How to complete this task: Repeat the stretch of entries below from the line with "State.sampled, hunits, creditLit_none]" through the line with "rw [if_neg hu, creditLit_mounted". Include both ends and add nothing.

-- Opening Marker --

-- ==== Sys2Proof/Proofs/Dose.lean ====
section
/-! DI (04): the sensor's readings and what they charge (R75 to R81), the tests of the day dose that a credit meets (R85, R87),
and the dose day (R90 to R93). -/

namespace Sys2Proof.Machine

variable {s : State} {v : Volume} {u : Nat}

/-! ### Credits (R80, R81) -/

/-- The part with units of room light on the day dose and the current opening. -/
theorem chargeDay_eq (u : Nat) (s : State) :
    s.chargeDay u = { s with
      di := { s.di with dayDose := min 4294967295 (s.di.dayDose + u) }
      sau := { s.sau with openings :=
        s.sau.openings.modify s.tc.j fun o => { o with dose := min 4294967295 (o.dose + u) } } } := by
  simp only [State.chargeDay, updateOpening_modify, addDose, satAdd, maxDose]

/-- The part with the units of a lit sample: in a capture window the OPEN ticket has them too. -/
def State.chargeLit (u : Nat) (s : State) : State :=
  (s.chargeDay u).chargeTicket u

theorem chargeLit_eq (u : Nat) (s : State) :
    s.chargeLit u = { s with
      di := { s.di with dayDose := min 4294967295 (s.di.dayDose + u) }
      sau := { s.sau with openings :=
        s.sau.openings.modify s.tc.j fun o => { o with dose := min 4294967295 (o.dose + u) } }
      cc := { s.cc with tickets :=
        if s.captureWindow = true then mapOpen (fun k => { k with dose := min 4294967295 (k.dose + u) }) s.cc.tickets
        else s.cc.tickets } } := by
  have hwindow : (s.chargeDay u).captureWindow = s.captureWindow := rfl
  rw [State.chargeLit, State.chargeTicket, hwindow, chargeDay_eq]
  cases s.captureWindow <;> rfl

theorem creditLit_mounted (hv : s.sau.volume = some v) (hu : u ≠ 0) : s.creditLit u = (s.chargeLit u).testDayDose :=
  if_neg (by simp [hu, State.mounted, hv])

theorem creditAmbient_mounted (hv : s.sau.volume = some v) (hu : u ≠ 0) :
    s.creditAmbient u = (s.chargeDay u).testDayDose :=
  if_neg (by simp [hu, State.mounted, hv])

theorem creditLit_none : s.creditLit 0 = s :=
  if_pos (.inl rfl)

/-! ### The reading of a millisecond (R75, R79) -/

/-- The part with a reading taken that finds no bank lit. -/
def State.read (raw : Nat) (s : State) : State :=
  { s with
    pins := { s.pins with sensorRaw := raw }
    di := { s.di with raw := raw, lux := raw * s.set.k / 64, lastRead := some (s.now / 1000) } }

/-- The part with a lit sample taken, its units still to be credited, and the two counts as given. -/
def State.sampled (raw sat dark : Nat) (s : State) : State :=
  { s with
    pins := { s.pins with sensorRaw := raw }
    di := { s.di with
      raw := raw, lux := raw * s.set.k / 64, lastRead := some (s.now / 1000), satCount := sat, darkCount := dark
      remainder := (s.di.remainder + raw * s.set.k / 64) % 1000 } }

/-- The units of a lit sample (R79). -/
def State.unitsOf (raw : Nat) (s : State) : Nat :=
  (s.di.remainder + raw * s.set.k / 64) / 1000

theorem readSensor_unlit {raw : Nat} (h : s.anyLit = false) : (s.setSensor raw).readSensor = s.read raw := by
  have hlit : (s.setSensor raw).anyLit = false := h
  rw [State.readSensor, hlit]
  rfl

theorem readSensor_lit {raw : Nat} (h : s.anyLit = true) :
    (s.setSensor raw).readSensor = (s.read raw).litSample := by
  have hlit : (s.setSensor raw).anyLit = true := h
  rw [State.readSensor, hlit]
  rfl

/-- A lit sample within the sensor's range: both counts go to 0, and its units are credited. -/
theorem readSensor_inRange {raw : Nat} (h : s.anyLit = true) (h0 : raw ≠ 0) (h1 : raw ≠ 4095) :
    (s.setSensor raw).readSensor = (s.sampled raw 0 0).creditLit (s.unitsOf raw) := by
  rw [readSensor_lit h]
  simp [State.litSample, State.read, nextCount, h0, h1, State.integrate, State.sampled, State.unitsOf]

/-- A report rests on neither DI's part nor the pins. -/
theorem report_withSensor (s : State) (d : Di) (p : Pins) (c : FaultCode) (detail : List Nat) :
    State.report c detail { s with pins := p, di := d } = { s.report c detail with pins := p, di := d } := by
  obtain ⟨-, -, -, hfb, hlk⟩ := report_alike (s := { s with pins := p, di := d }) (t := s) ⟨rfl, rfl, rfl, rfl, rfl⟩ c detail
  rw [report_frame, hfb, hlk, report_frame s]

/-- The tenth saturated sample in a row is reported before its units are credited (R76). -/
theorem readSensor_saturates (h : s.anyLit = true) (hsat : s.di.satCount = 9) :
    (s.setSensor 4095).readSensor
      = State.creditLit (s.unitsOf 4095) { s.report .sensorSaturated [] with
          pins := { s.pins with sensorRaw := 4095 }, di := (s.sampled 4095 10 0).di } := by
  have hreport := report_withSensor s { (s.read 4095).di with satCount := 10, darkCount := 0 }
    { s.pins with sensorRaw := 4095 } .sensorSaturated []
  have hsample : (s.read 4095).litSample = State.integrate (State.report .sensorSaturated []
      { s with pins := { s.pins with sensorRaw := 4095 }
               di := { (s.read 4095).di with satCount := 10, darkCount := 0 } }) := by
    simp [State.litSample, State.read, nextCount, hsat]
  rw [readSensor_lit h, hsample, hreport]
  rfl

/-- The fiftieth dark sample in a row is the sensor's failure (R77). -/
theorem readSensor_darkens (h : s.anyLit = true) (hdark : s.di.darkCount = 49) (hr : s.di.remainder < 1000) :
    (s.setSensor 0).readSensor = (s.sampled 0 0 50).sensorFailed := by
  have hunits : s.di.remainder / 1000 = 0 := by omega
  rw [readSensor_lit h]
  simp [State.litSample, State.read, nextCount, hdark, State.integrate, State.sampled, hunits, creditLit_none]

/-- A reading that the present millisecond has not had yet. -/
theorem sensorReading_first {raw : Nat} (hs : s.starting = false) (h : s.di.lastRead ≠ some (s.now / 1000)) :
    s.sensorReading raw = (s.setSensor raw).readSensor := by
  rw [State.sensorReading, if_neg (by simp [hs])]
  exact if_neg h

/-- A credit of a lit sample below the warning level tests nothing further. -/
theorem creditLit_charges (hv : s.sau.volume = some v)
    (hb : u = 0 ∨ min 4294967295 (s.di.dayDose + u) < v.limits.dayBudget * 7 / 8) :
    s.creditLit u = if u = 0 then s else s.chargeLit u := by
  by_cases hu : u = 0
  · rw [hu, creditLit_none, if_pos rfl]
  · have hlimits : (s.chargeLit u).limits? = some v.limits := by simp [chargeLit_eq, State.limits?, hv]
    have hdose : (s.chargeLit u).di.dayDose = min 4294967295 (s.di.dayDose + u) := by rw [chargeLit_eq]
    rw [if_neg hu, creditLit_mounted hv hu, testDayDose_below hlimits (by rw [hdose]; exact hb.resolve_left hu)]

/-- A credit of room light below the warning level tests nothing further. -/
theorem creditAmbient_charges (hv : s.sau.volume = some v) (hu : u ≠ 0)
    (hb : min 4294967295 (s.di.dayDose + u) < v.limits.dayBudget * 7 / 8) : s.creditAmbient u = s.chargeDay u := by
  have hlimits : (s.chargeDay u).limits? = some v.limits := by simp [chargeDay_eq, State.limits?, hv]
  have hdose : (s.chargeDay u).di.dayDose = min 4294967295 (s.di.dayDose + u) := by rw [chargeDay_eq]
  rw [creditAmbient_mounted hv hu, testDayDose_below hlimits (by rw [hdose]; exact hb)]

/-! ### The failure of the sensor (R77) -/

/-- The part with the sensor-dark block standing after the fiftieth dark sample. -/
def State.blocked50 (s : State) : State :=
  { s.sampled 0 0 50 with di := { (s.sampled 0 0 50).di with sensorDark := true } }

theorem sensorFailed_eq (s : State) :
    (s.sampled 0 0 50).sensorFailed = (s.blocked50.cutLight .sensorCut).report .sensorDark [] :=
  rfl

/-- With no capture in progress a cut of the lamps leaves CC, and sets both counts to 0. -/
theorem cutLight_atRest (r : SideResult) (hlit : s.anyLit = true) (hi : s.cc.state = .idle) :
    (s.cutLight r).cc = s.cc ∧ (s.cutLight r).di.satCount = 0 ∧ (s.cutLight r).di.darkCount = 0 := by
  rw [cutLight_idle r hi]
  refine ⟨by simp, ?_⟩
  cases hp : s.lc.preview with
  | none =>
    rw [endPreview_none hp, banksDark_eq, if_pos hlit]
    exact ⟨rfl, rfl⟩
  | some p =>
    obtain ⟨learned, -, hended⟩ := endPreview_some .cut hp
    rw [if_pos hlit] at hended
    rw [banksDark_eq]
    split <;> simp [hended]

/-- Settles O44, by the reading and by what the counts bring. -/
theorem sensorReadingsAreTaken : Obligations.SensorReadingsAreTaken := by
  refine ⟨fun s raw hs hstarted hread => ⟨fun hlit => ?unlit, fun v u hlit h0 h1 hv hu hb => ?lit⟩,
    fun s hs hstarted hread hlit => ⟨fun v hsat hv hb => ?saturated, fun hdark hr hrun hover hdwell => ?dark⟩⟩
  case unlit =>
    obtain ⟨hp, hqueue, hquiet⟩ := hs
    exact pinEvent_next hp ((sensorReading_first hstarted hread).trans (readSensor_unlit hlit)) hqueue hquiet
  case lit =>
    obtain ⟨hp, hqueue, hquiet⟩ := hs
    have hu : u = s.unitsOf raw := hu
    have hcredit := creditLit_charges (s := s.sampled raw 0 0) (u := u) hv hb
    have heffect := (sensorReading_first hstarted hread).trans (readSensor_inRange hlit h0 h1)
    rw [← hu, hcredit] at heffect
    by_cases hzero : u = 0
    · rw [if_pos hzero] at heffect
      refine ⟨_, pinEvent_next hp heffect hqueue hquiet, by rw [kick_di, if_pos hzero]; rfl,
        by rw [kick_sau, if_pos hzero]; rfl, by rw [kick_cc, if_pos (.inl hzero)]; rfl, ?_⟩
      refine (kick_frame _).trans ?_
      rw [kick_di, kick_sau, kick_cc]
      rfl
    · rw [if_neg hzero, chargeLit_eq] at heffect
      refine ⟨_, pinEvent_next hp heffect hqueue hquiet, by rw [kick_di, if_neg hzero]; rfl,
        by rw [kick_sau, if_neg hzero]; rfl, ?_, ?_⟩
      · rw [kick_cc]
        refine congrArg (fun tickets => { s.cc with tickets := tickets }) ?_
        cases hw : s.captureWindow with
        | false =>
          exact (if_neg fun h => Bool.false_ne_true (hw.symm.trans h)).trans (if_pos (.inr rfl)).symm
        | true => exact (if_pos hw).trans (if_neg (by simp [hzero])).symm
      · refine (kick_frame _).trans ?_
        rw [kick_di, kick_sau, kick_cc]
        rfl
  case saturated =>
    obtain ⟨hp, hqueue, hquiet⟩ := hs
    have heffect : s.tenthSaturated = _ :=
      (if_pos ⟨hlit, hsat⟩).trans ((sensorReading_first hstarted hread).trans (readSensor_saturates hlit hsat))
    obtain ⟨x, hx⟩ : ∃ x, x = { s.report .sensorSaturated [] with
      pins := { s.pins with sensorRaw := 4095 }, di := (s.sampled 4095 10 0).di } := ⟨_, rfl⟩
    have hxv : x.sau.volume = some v := by rw [hx]; simpa using hv
    have hcredit := creditLit_charges (s := x) (u := s.unitsOf 4095) hxv (by
      refine .inr (Nat.lt_of_le_of_lt (Nat.min_le_right _ _) ?_)
      rw [hx]
      exact hb)
    rw [← hx, hcredit] at heffect
    obtain ⟨t, ht, htdi, htfields⟩ : ∃ t, s.tenthSaturated = t ∧ t.di.satCount = 10
        ∧ t = { x with di := t.di, sau := t.sau, cc := t.cc } := by
      refine ⟨_, heffect, ?_⟩
      split
      · exact ⟨by rw [hx]; rfl, rfl⟩
      · rw [chargeLit_eq]
        exact ⟨by rw [hx]; rfl, rfl⟩
    refine ⟨_, event_next hp ht (by rw [htfields, hx]; exact (report_queue _ _ _).trans hqueue)
      (runQuiet_rc (s := s) (by rw [htfields, hx]; exact report_rc _ _ _) hquiet), ?_⟩
    rw [kick_di, kick_fb, kick_lc, kick_tc, kick_set, kick_pins, htfields, hx]
    exact ⟨htdi, rfl, report_lc _ _ _, report_tc _ _ _, report_set _ _ _, rfl⟩
  case dark =>
    obtain ⟨hp, hqueue, -⟩ := hs
    obtain ⟨y, hy⟩ : ∃ y, y = s.blocked50 := ⟨_, rfl⟩
    have hfailed := (sensorReading_first hstarted hread).trans
      ((readSensor_darkens hlit hdark hr).trans (sensorFailed_eq s))
    rw [← hy] at hfailed
    have heffect : s.fiftiethDark = _ := (if_pos ⟨hlit, hdark⟩).trans hfailed
    obtain ⟨⟨hnow, hset, hsau, htc, hfb, hpins, hq, -, hrc, hdi⟩, hcutDark, hpreview, hend⟩ :=
      cutLight_leaves (s := y) (by rw [hy]; exact hover) (by rw [hy]; exact hdwell) .sensorCut
    obtain ⟨z, hz⟩ : ∃ z, z = y.cutLight .sensorCut := ⟨_, rfl⟩
    rw [← hz] at heffect hnow hset hsau htc hfb hpins hq hrc hdi hcutDark hpreview hend
    obtain ⟨r, -, hexec⟩ := event_records hp heffect (by rw [report_queue, hq, hy]; exact hqueue)
      (by rw [State.runActive, report_rc, hrc, hy]; exact hrun)
    have hyfields : y.lc = s.lc ∧ y.cc = s.cc ∧ y.now = s.now ∧ y.set = s.set ∧ y.sau = s.sau ∧ y.fb = s.fb
        ∧ y.tc = s.tc ∧ y.di.sensorDark = true ∧ y.di.dayDose = s.di.dayDose
        ∧ y.pins = { s.pins with sensorRaw := 0 } := by rw [hy]; exact ⟨rfl, rfl, rfl, rfl, rfl, rfl, rfl, rfl, rfl, rfl⟩
    obtain ⟨hylc, hycc, hynow, hyset, hysau, hyfb, hytc, hyblock, hydose, hypins⟩ := hyfields
    refine ⟨_, hexec, ?block, fun b => ?bank, ?preview, ?ended, ?report, ?dose, ?tc, ?set, ?sau, ?pins, ?now,
      fun hi => ?rest, fun pre k k' hnone ht hk hk' => ?cut⟩
    case block => rw [kick_di]; exact (congrArg Di.sensorDark ((report_di _ _ _).trans hdi)).trans hyblock
    case bank => rw [kick_lc]; exact report_dark hcutDark b
    case preview => rw [kick_lc]; exact (congrArg Lc.preview (report_lc _ _ _)).trans hpreview
    case ended => rw [kick_lc]; exact (congrArg Lc.lastEnd (report_lc _ _ _)).trans (hend.trans (by rw [hylc]))
    case report =>
      rw [kick_fb]
      exact report_banks ⟨hnow.trans hynow, hset.trans hyset, congrArg Sau.volume (hsau.trans hysau), hfb.trans hyfb⟩ _ _
    case dose => rw [kick_di]; exact (congrArg Di.dayDose ((report_di _ _ _).trans hdi)).trans hydose
    case tc => rw [kick_tc]; exact (report_tc _ _ _).trans (htc.trans hytc)
    case set => rw [kick_set]; exact (report_set _ _ _).trans (hset.trans hyset)
    case sau => rw [kick_sau]; exact (report_sau _ _ _).trans (hsau.trans hysau)
    case pins => rw [kick_pins]; exact (report_pins _ _ _).trans (hpins.trans hypins)
    case now => rw [kick_now]; exact (report_now _ _ _).trans (hnow.trans hynow)
    case rest =>
      obtain ⟨hcc, hsat, hdarkCount⟩ := cutLight_atRest (s := y) .sensorCut (by rw [State.anyLit, hylc]; exact hlit)
        (by rw [hycc]; exact hi)
      rw [← hz] at hcc hsat hdarkCount
      rw [kick_cc, kick_di]
      exact ⟨(report_cc _ _ _).trans (hcc.trans hycc), (congrArg Di.satCount (report_di _ _ _)).trans hsat,
        (congrArg Di.darkCount (report_di _ _ _)).trans hdarkCount⟩
    case cut =>
      have ht' : y.cc.tickets = pre ++ [k] := by rw [hycc]; exact ht
      have hcc : (z.report .sensorDark []).cc = (y.cutLight .sensorCut).cc := (report_cc _ _ _).trans (by rw [hz])
      rw [kick_cc, hk']
      refine ⟨fun hc => ?opening, fun hc => ?exposing⟩
      case opening =>
        obtain ⟨hidle, hlast⟩ := cutLight_opening .sensorCut ht' hk (by rw [hycc]; exact hc) (by rw [hytc]; exact hover)
          (by rw [hytc]; exact hdwell)
        exact ⟨(congrArg Cc.state hcc).trans hidle,
          (congrArg (fun c => c.tickets.getLast?) hcc).trans (hlast.trans (by rw [hynow]; rfl))⟩
      case exposing =>
        obtain ⟨hexpose, hlast⟩ := cutLight_exposing .sensorCut ht' hk (by rw [hycc]; exact hc)
        exact ⟨(congrArg Cc.state hcc).trans hexpose, (congrArg (fun c => c.tickets.getLast?) hcc).trans hlast⟩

-- Closing Marker --

Exercise response:
  simp [State.litSample, State.read, nextCount, hdark, State.integrate, State.sampled, hunits, creditLit_none]

/-- A reading that the present millisecond has not had yet. -/
theorem sensorReading_first {raw : Nat} (hs : s.starting = false) (h : s.di.lastRead ≠ some (s.now / 1000)) :
    s.sensorReading raw = (s.setSensor raw).readSensor := by
  rw [State.sensorReading, if_neg (by simp [hs])]
  exact if_neg h

/-- A credit of a lit sample below the warning level tests nothing further. -/
theorem creditLit_charges (hv : s.sau.volume = some v)
    (hb : u = 0 ∨ min 4294967295 (s.di.dayDose + u) < v.limits.dayBudget * 7 / 8) :
    s.creditLit u = if u = 0 then s else s.chargeLit u := by
  by_cases hu : u = 0
  · rw [hu, creditLit_none, if_pos rfl]
  · have hlimits : (s.chargeLit u).limits? = some v.limits := by simp [chargeLit_eq, State.limits?, hv]
    have hdose : (s.chargeLit u).di.dayDose = min 4294967295 (s.di.dayDose + u) := by rw [chargeLit_eq]
    rw [if_neg hu, creditLit_mounted hv hu, testDayDose_below hlimits (by rw [hdose]; exact hb.resolve_left hu)]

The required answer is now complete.